I have looked at a recursive solution which stores the bitstrings possible prefixes so that it can quickly pick a new bitstring and it even considers them in groups. This only works in brute-forcing values up to a bit over 10:

cost(1) = 1
cost(2) = 5
cost(3) = 11
cost(4) = 18
cost(5) = 26
cost(6) = 35
cost(7) = 44
cost(8) = 54
cost(9) = 64
cost(10)= 74
cost(11)= 85
cost(12)= 96

Past this, I am struggling to comprehend how reduce the problem. It is always possible to make a pattern that goes like:

1
01
001
0001
00001
00000

But it isn't optimal for more than 7 bitstrings. Can anyone guide me in what I should be considering?


Solution

  • Brute-force is not the right way to do it. This is one of those problems where, if you know a certain thing, it's not that hard, but if you've never heard of that thing, it's practically impossible. That thing is Huffman trees.

    [Edit] Upon further review, it seems that you can't quite build a Huffman tree on N nodes with certain frequencies, because the cost function for a string is 4*(# of 1's) + (# of 0's). If the cost function were the length of the string (or a multiple thereof), then you could create a Huffman tree.

    Any prefix-free code set can be represented as a Huffman-like binary tree, where each node has either 0 or 2 children, and the leaf nodes represent the codes. Given a tree with N nodes, we can construct a tree with N+1 nodes as follows:

    1. Choose the leaf node with the smallest cost, where the cost of a leaf node is 4*(# of 1's on path from root to leaf) + (# of 0's on path)
      • Add 2 children to that node

    Thus, if the code for the node was previously xxxx, then we remove that code from our code set (since it's no longer a leaf), and add the two codes xxxx0 and xxxx1. The total cost of the code set has now increased by

    `cost(xxxx0) + cost(xxxx1) - cost(xxxx) = cost(0) + cost(1) + cost(xxxx) = 5 + cost(xxxx)

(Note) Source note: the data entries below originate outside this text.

-- ==== Sys2Proof/Machine/Regions.lean ====
section
/-! DEFINITION. Acceptance of regions (R295 to R303): the block and the patch as they are read, the checks in their order, what
the part writes, and the launch queues. -/

namespace Sys2Proof.Machine

/-! ### Bytes that the region scheduler reads and writes at their homes -/

/-- Where a virtual address of a context leads: its leaf and its physical address; one past 57 bits, or of the reserve or the shadow area, leads
nowhere (DESIGN CHOICE, log 124). -/
def Mach.vaLeaf (m : Mach) (p ctx va : Nat) : Option (TlbEntry × Nat) :=
  if 2 ^ 57 ≤ va then none
  else (m.walk p ctx va).bind (fun e =>
    let pa := leafBase e.leaf + va % e.size
    if homeOf e.leaf = m.partno.toNat ∧ badPa pa then none else some (e, pa))

/-- The same as its home (64 the host) and physical address. -/
def Mach.vaAt (m : Mach) (p ctx va : Nat) : Option (Nat × Nat) := (m.vaLeaf p ctx va).map (fun x => (homeOf x.1.leaf, x.2))

/-- A byte as the part reads it; zero where its home is another part that refuses it (R127, R355, log 99). -/
def Mach.vaByte (m : Mach) (p ctx va : Nat) : Option Byte :=
  (m.vaAt p ctx va).map (fun x => if x.1 = m.partno.toNat then m.homeByte x.2 else if m.farRefused x.1 x.2 then 0
    else tget 0 m.far (farKey x.1 x.2))

def Mach.vaBytes (m : Mach) (p ctx va n : Nat) : List Byte := (List.range n).map (fun i => (m.vaByte p ctx (va + i)).getD 0)

/-- A system-scope store of the part for a region of a fault domain, through the context's leaf (R296). -/
def Mach.vaWrite (m : Mach) (p dom ctx va : Nat) (bs : List Byte) : Mach :=
  match m.vaLeaf p ctx va with
  | none => m.walked p ctx va
  | some x => (m.walked p ctx va).ownStore p dom x.1 x.2 bs

/-- The places, line by line, of `n` bytes from a virtual address up. -/
def Mach.vaLines (m : Mach) (p ctx va n : Nat) : List (Nat × Nat) :=
  (List.range ((va % 128 + n + 127) / 128)).filterMap (fun i => m.vaAt p ctx (va / 128 * 128 + 128 * i))

/-- A read of `n` bytes that another part refuses leaves its error record, and the domain's policy acts (R355). -/
def Mach.vaDeny (m : Mach) (p dom ctx va n : Nat) : Mach :=
  match (m.vaLines p ctx va n).find? (fun x => x.1 != m.partno.toNat && m.farRefused x.1 x.2) with
  | some x => m.selfRefused p dom (m.exitPort x.1 (lineOf x.2))
  | none => m

def Mach.va64 (m : Mach) (p ctx va : Nat) : W64 := BitVec.ofNat 64 (natOf (m.vaBytes p ctx va 8))

/-- A line of these `n` bytes is pinned in some core: the access is refused until it is widened (R188). -/
def Mach.vaPinned (m : Mach) (p ctx va n : Nat) : Option (Nat × Nat) :=
  (m.vaLines p ctx va n).findSome? (fun x =>
    if x.1 = m.partno.toNat then (m.keptFrom noCore (lineOf x.2)).map (fun k => (k, lineOf x.2)) else none)

/-- What keeps the part from reading `n` bytes: a pin (R188), or a link that is paused (R405). -/
def Mach.readWait (m : Mach) (p ctx va n : Nat) : Option Mach :=
  match m.vaPinned p ctx va n with
  | some y => some (m.refuse y.1 y.2)
  | none => if (m.vaLines p ctx va n).any (fun x => m.farPaused x.1 x.2) then some m else none

/-- What keeps the part from writing `n` bytes of one page: what keeps it from reading them, an earlier write of its own through the leaf that
waits, a full dirty ring, which holds the append (R353), or no reserve space for the entry's page or theirs (R367). -/
def Mach.writeWait (m : Mach) (p ctx va n : Nat) : Option Mach :=
  match m.readWait p ctx va n with
  | some m => some m
  | none => match m.vaLeaf p ctx va with
    | none => none
    | some (e, pa) =>
      if (m.part p).ownWaits.any (fun y => y.leaf.at_ == e.at_) then some m
      else match m.setDirty p e with
        | .full => some (m.holdAppend p e)
        | .wait pg => some (m.countStall pg (whoOwn e.at_))
        | .ok m' => if homeOf e.leaf = m.partno.toNat ∧ m'.noRoom (pageOf pa) then some (m.countStall (pageOf pa) (whoOwn pa)) else none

    Hence, mincost(N+1) <= mincost(N) + 5 + cost(cheapest code in best solution for N). My theory is that that inequality should be an equality, but I haven't been able to prove it yet. For all of the values you've listed which you brute-forced, this statement is in fact an equality.

    If it is an equality, then to solve the problem what you would do is this:

    1. Start with an empty code set at a total cost of zero
      • Iterating from 1 to 109, do:
        1. Find the cheapest code in your code set
      • Split that code into two by appending 0 and 1
      • Add the cost of that code + 5 to the total cost

    If you use a priority queue, you should be able to do this in O(N log N) time. This may or may not be feasable, given the upper limit of 109.